This one hour play by David Moreland initially appears to tackle euthanasia. We watch a middle-aged man named Jerry step into a shop called Voluntary Departure for people contemplating suicide. It might be better named Indignitas; an unhinged receptionist named Peter (but played by a woman) offers a range of grizzly get-out plans including - but not limited to - poison, decapitation and gunfire.
It gradually emerges that we're somewhere in the near-future, when Europe has a President and 'the Middle-East is at peace' or so the newspapers say. In fact, its a 1984-style dystopia: the government is cracking down on surveillance and every citizen has an 'e-ID' implanted into their forehead. Religion appears to be outlawed but the rise of religious evangelicalism is threatening a revolution, and citizens are encouraged to sell out any Christian family members or friends in order to stamp it out.
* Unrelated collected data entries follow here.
-- ==== Sys2Proof/Tests/Slice0.lean ====
section
/-! SUPPORT. Tests: which commands are ill formed, small effects of single commands, and for every obligation with
hypotheses a state and operands that meet them, clause by clause. -/

section Tests

set_option Elab.async false

open Sys2Proof Sys2Proof.Machine Sys2Proof.Claims

namespace Sys2Proof.Tests

/-! ### Helpers -/

theorem none_of {α : Type} {x : Option α} (h : x.isNone = true) : x = none := Option.isNone_iff_eq_none.1 h

/-- An option of which a decidable property holds. -/
def someHas {α : Type} (x : Option α) (p : α → Bool) : Bool := x.any p

theorem has {α : Type} {x : Option α} {P : α → Prop} [DecidablePred P] (h : x.any (fun a => decide (P a)) = true) :
    ∃ a, x = some a ∧ P a := by
  obtain ⟨a, h1, h2⟩ := (Option.any_eq_true _ _).1 h
  exact ⟨a, h1, of_decide_eq_true h2⟩

/-- Whether reading sources succeeded, and what it gave. -/
def got {α : Type} : Fetch α → Bool
  | .ok _ _ => true
  | _ => false

def gotUnit {α : Type} : Fetch α → UnitSt
  | .ok u _ => u
  | _ => {}

def gotVal {α : Type} (d : α) : Fetch α → α
  | .ok _ a => a
  | _ => d

theorem got_ok {α : Type} (d : α) {x : Fetch α} (h : got x = true) : x = .ok (gotUnit x) (gotVal d x) := by
  cases x <;> simp_all [got, gotUnit, gotVal]

theorem got_unit {x : Fetch Unit} (h : got x = true) : x = .ok (gotUnit x) () := by
  cases x <;> simp_all [got, gotUnit]

def isNext (x : Host.Outcome State Fault Refusal) : Bool :=
  match x with
  | .next _ => true
  | _ => false

theorem next_of {x : Host.Outcome State Fault Refusal} (h : isNext x = true) : ∃ t, x = .next t := by
  cases x <;> simp_all [isNext]

theorem ok_of {ε α : Type} {x : Except ε α} (h : x.toOption.isSome = true) : ∃ a, x = .ok a := by
  cases x with
  | error e => simp [Except.toOption] at h
  | ok a => exact ⟨a, rfl⟩

/-- What a command leaves, or the state itself. -/
def after (c : Instr) (s : State) : State :=
  match exec c s with
  | .next t => t
  | _ => s

/-! ### States -/

/-- A request through the mailbox of card 0. -/
def acc : Access := ⟨.mailbox, ⟨.mailbox, 0, 0⟩⟩

/-- A powered card that has booted and is idle. -/
def card : State :=
  { State.reset with
    keep := { State.reset.keep with dev := .idle, v48 := true, present := true, vaux := true }
    boot := { State.reset.boot with phases := [1, 2, 3, 4, 5, 6, 7, 8], slotRun := some 0 }
    host := { State.reset.host with up := true, down := false } }

/-- A card whose job's first step is open. -/
def job : State :=
  { card with
    keep := { card.keep with dev := .running }
    led := { card.led with st := .opened, running := 1 }
    plan := { card.plan with active := some 0, area0 := 3 } }

/-- The header of a lane-0 message of a kind, from card 5. -/
def hdr (kind : BitVec 8) : TpHdr := ⟨0, kind, 5, 7⟩

/-- The card with its unit 0 replaced. -/
def withUnit (u : UnitSt) (s : State) : State := { s with units := { s.units with phys := [(0, u)] } }

/-- The last operation of a bundle of unit 0. -/
def iss : Issue := ⟨0, true⟩

theorem first_of {α β : Type} {x : Option (α × β)} {a : α} (h : x.map (·.1) = some a) : ∃ b, x = some (a, b) := by
  obtain ⟨⟨a', b⟩, h1, h2⟩ := Option.map_eq_some_iff.1 h
  exact ⟨b, by simp_all⟩

/-- The card with a pending set of the mailbox source. -/
def staged (es : List EntryVal) (s : State) : State :=
  { s with dict := { s.dict with pset := es, owner := some acc.src } }

/-- A value of a dictionary entry put in force. -/
def withVal (idx sub : Nat) (bs : Bytes) (s : State) : State :=
  { s with dict := { s.dict with vals := Sparse.set none s.dict.vals (ekey idx sub) (some bs) } }

/-- Card 0 of a torus of two cards in x, its port 0 trained. -/
def torus (s : State) : State :=
  let t := withVal 0x2800 1 [2] s
  { t with fab := { t.fab with ports := [(0, { cond := 2, peer := some (1, 1) })], routeUp := [0] } }
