-- ==== Sys2Proof/Machine/Scheduler.lean ====
section
/-! DEFINITION. The update requests (41_scheduler.md R130 to R132). -/

namespace Sys2Proof.Machine

/-- What a decoded command writes to `M`, `err_arg` and `err_cmd` (40_encoder.md R104; 43_misc_commands.md R191). -/
def commandWrite : Instr → State → State
  | .nop, s => s
  | .set p v, s => setPin p v s
  | .update, s => s
  | .rsvd, s => s.raiseErrCmd
  | .tick, s => s

/-- The requests a decoded command adds (41_scheduler.md R130). -/
def commandRequests : Instr → Nat
  | .nop => 0
  | .set _ _ => 0
  | .update => 1
  | .rsvd => 0
  | .tick => 0

/-- What the command port writes at an edge: nothing unless a command is presented (10_state.md R23). -/
def portWrite (e : Sample) (s : State) : State :=
  if e.cmdValid then commandWrite (decode e.cmd) s else s

/-- The requests of the command port at an edge (41_scheduler.md R130). -/
def portRequests (e : Sample) : Nat :=
  if e.cmdValid then commandRequests (decode e.cmd) else 0

/-- UPDATE (41_scheduler.md R132): one request, beside a TICK of the same edge (R130). -/
def execUpdate (s : State) : Host.Outcome State Fault Refusal :=
  clockEdge id (tickRequests s + 1) s

/-- TICK (41_scheduler.md R131): one request, beside whatever the command port presents at the same edge
(60_exceptions.md R207; DESIGN CHOICE, safe: log 8). -/
def execTick (s : State) : Host.Outcome State Fault Refusal :=
  clockEdge (portWrite s.sample) (portRequests s.sample + 1) s

end Sys2Proof.Machine
end

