-- ==== Sys2Proof/Safety.lean ====
section
/-! DEFINITION. The terms claims are stated in: the invariant of the reachable states, an error-free state, runs, and
what the host presents. -/

namespace Sys2Proof.Machine

/-- What every state reached from reset satisfies: 10_state.md R46, and the canonical form of the matrix with no entry
outside it listed (20_memory.md R62; log 4). -/
structure State.Inv (s : State) : Prop where
  mem_wf : s.mem.wf = true
  mem_inside : ∀ c ∈ s.mem, entryExists s.cfg (c.1 / 8) (c.1 % 8) = true
  time_lt : s.time.toNat < s.cfg.res
  ri_lt : s.seq = .shift → s.ri.toNat < s.cfg.nReg
  position_zero : s.seq ≠ .shift → s.ri = 0 ∧ s.bi = 0 ∧ s.ph = false
  idle_pend : s.seq = .idle → s.pend = false

/-- No error is recorded: what "a claim about correct operation takes" as its premise (60_exceptions.md R218). -/
def State.errorFree (s : State) : Prop := s.errArg = false ∧ s.errCmd = false ∧ s.errOvr = false

/-- Bit t of pin p's column, `M[t][p div 8][p mod 8]` (20_memory.md R61). -/
def pinColumn (s : State) (p t : Nat) : Bool := (matRead s.mem t (p / 8)).getLsbD (p % 8)

/-- Every pin's column is a run of ones from slice 0 followed by zeros (10_state.md R47). -/
def State.Thermometer (s : State) : Prop :=
  ∀ p < s.cfg.nPins, ∃ th ≤ s.cfg.res, ∀ t < s.cfg.res, pinColumn s p t = decide (t < th)

/-- `k` edges, stopping at the first stop. -/
def stepN : Nat → State → Host.Outcome State Fault Refusal
  | 0, s => .next s
  | k + 1, s =>
    match step s with
    | .next t => stepN k t
    | .fault r => .fault r
    | .refused r => .refused r

/-- Update requests of one edge's ports (41_scheduler.md R130). -/
def sampleRequests (e : Sample) : Nat :=
  (if e.tick then 1 else 0) + (if e.cmdValid = true ∧ e.cmd.toNat / 2 ^ 14 = 2 then 1 else 0)

/-- `d = pend + req` at the next edge (41_scheduler.md R133). -/
def edgeDemand (s : State) : Nat := (if s.pend then 1 else 0) + sampleRequests s.sample

/-- The cursor after the next edge, as a number (41_scheduler.md R138; `T` of 42_sequencer.md R162). -/
def rowAfter (s : State) : Nat :=
  if s.seq = .latch then (if s.time.toNat = s.cfg.res - 1 then 0 else s.time.toNat + 1) else s.time.toNat

/-- An update starts at edge `k` of the run from `s` (41_scheduler.md R135). -/
def startsAt (s : State) (k : Nat) : Bool :=
  match stepN k s with
  | .next t => decide (t.sample.rst = false ∧ t.seq ≠ .shift ∧ 1 ≤ edgeDemand t)
  | .fault _ => false
  | .refused _ => false

/-- How many updates start at the first `n` edges of the run from `s`. -/
def startCount (s : State) (n : Nat) : Nat := (List.range n).countP (startsAt s)

/-- The bit of pin `p` in the frame that starts at edge `k` of the run from `s`: the data line in the cycle in which the
clock is high for it (42_sequencer.md R168, R171). -/
def frameBit (s : State) (k p : Nat) : Bool :=
  match stepN (k + 2 * (8 * (s.cfg.nReg - 1 - p / 8) + p % 8) + 2) s with
  | .next t => srClk t && srData t
  | .fault _ => false
  | .refused _ => false

/-- The host keeps `rst` low at the next `n` edges. -/
def State.noResetFor (n : Nat) (s : State) : Prop := ∀ e ∈ s.inputs.take n, e.rst = false

/-- The ports of this edge carry an accepted SET of pin `p` (40_encoder.md R104). -/
def setsPin (e : Sample) (p : Pin) : Prop := e.rst = false ∧ e.cmdValid = true ∧ ∃ v, decode e.cmd = .set p v

/-- The same state with the command word `w` presented at the next edge, `rst` and `tick` as they are. -/
def State.presenting (s : State) (w : Word) : State :=
  { s with inputs := { s.sample with cmdValid := true, cmd := w } :: s.inputs.tail }

/-- The same state with no command presented at the next edge. -/
def State.withoutCommand (s : State) : State :=
  { s with inputs := { s.sample with cmdValid := false } :: s.inputs.tail }

/-- The same state with `tick` asserted at the next edge. -/
def State.withTick (s : State) : State :=
  { s with inputs := { s.sample with tick := true } :: s.inputs.tail }

/-- A reset state of an instance with any inputs to come: where runs start (70_reset_and_hazards.md R234). -/
def State.launch (c : Config) (inputs : List Sample) : State := { State.resetOf c with inputs := inputs }

/-- `s` lies in a run in which pin `p`'s last SET had the value `v`, or no SET of `p` came since reset and `v` is 0 (the
premise of 41_scheduler.md R141). -/
def State.LastSet (s : State) (p : Pin) (v : Byte) : Prop :=
  (∃ (a u : State) (k : Nat), a.Inv ∧ a.sample.rst = false ∧ exec (.set p v) a = .next u ∧
    u.noResetFor k ∧ (∀ e ∈ u.inputs.take k, ¬ setsPin e p) ∧ stepN k u = .next s) ∨
  (v = 0 ∧ ∃ (c : Config) (inputs : List Sample) (k : Nat), (State.launch c inputs).noResetFor k ∧
    (∀ e ∈ inputs.take k, ¬ setsPin e p) ∧ stepN k (State.launch c inputs) = .next s)

end Sys2Proof.Machine
end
The script plays on some of the concerns of our age and there's a palpable sense of a culture of fear, but it fails to ask any profound questions about state authority, secularism or indeed suicide. Julian Assange and Edward Snowdon are name-dropped as cultural signposts that lead nowhere. It’s also supposedly a comedy but the attempts at gallows humour tend to fall flat and some rather flaccid word-play is more groan-inducing than anything else: Jerry only reads the financial times and 'the times are financially bad'.
The two actors are clearly accomplished and do their best with the material. They occasionally raise a laugh with their verbal interplay but the direction is also unimaginative and the set distractingly, inexplicably strange - the figure of death sits throughout in the form of a halloween mask mounted on a dummy and Peter's desk telephone is Dali's lobster sculpture.
Comprised of one bloated scene, the play fumbles between pseudo-philosophical intrigue and lost moments of dramatic tension. Hovering between life and death with a man named Peter (presumably as in Saint), we're clearly supposed to interpret this as a surreal, politically charged pearly gates scenario. As a theatrical experience, however, it's more like purgatory: a seemingly endless mess of themes and an ending with neither resolution nor tangible conflict.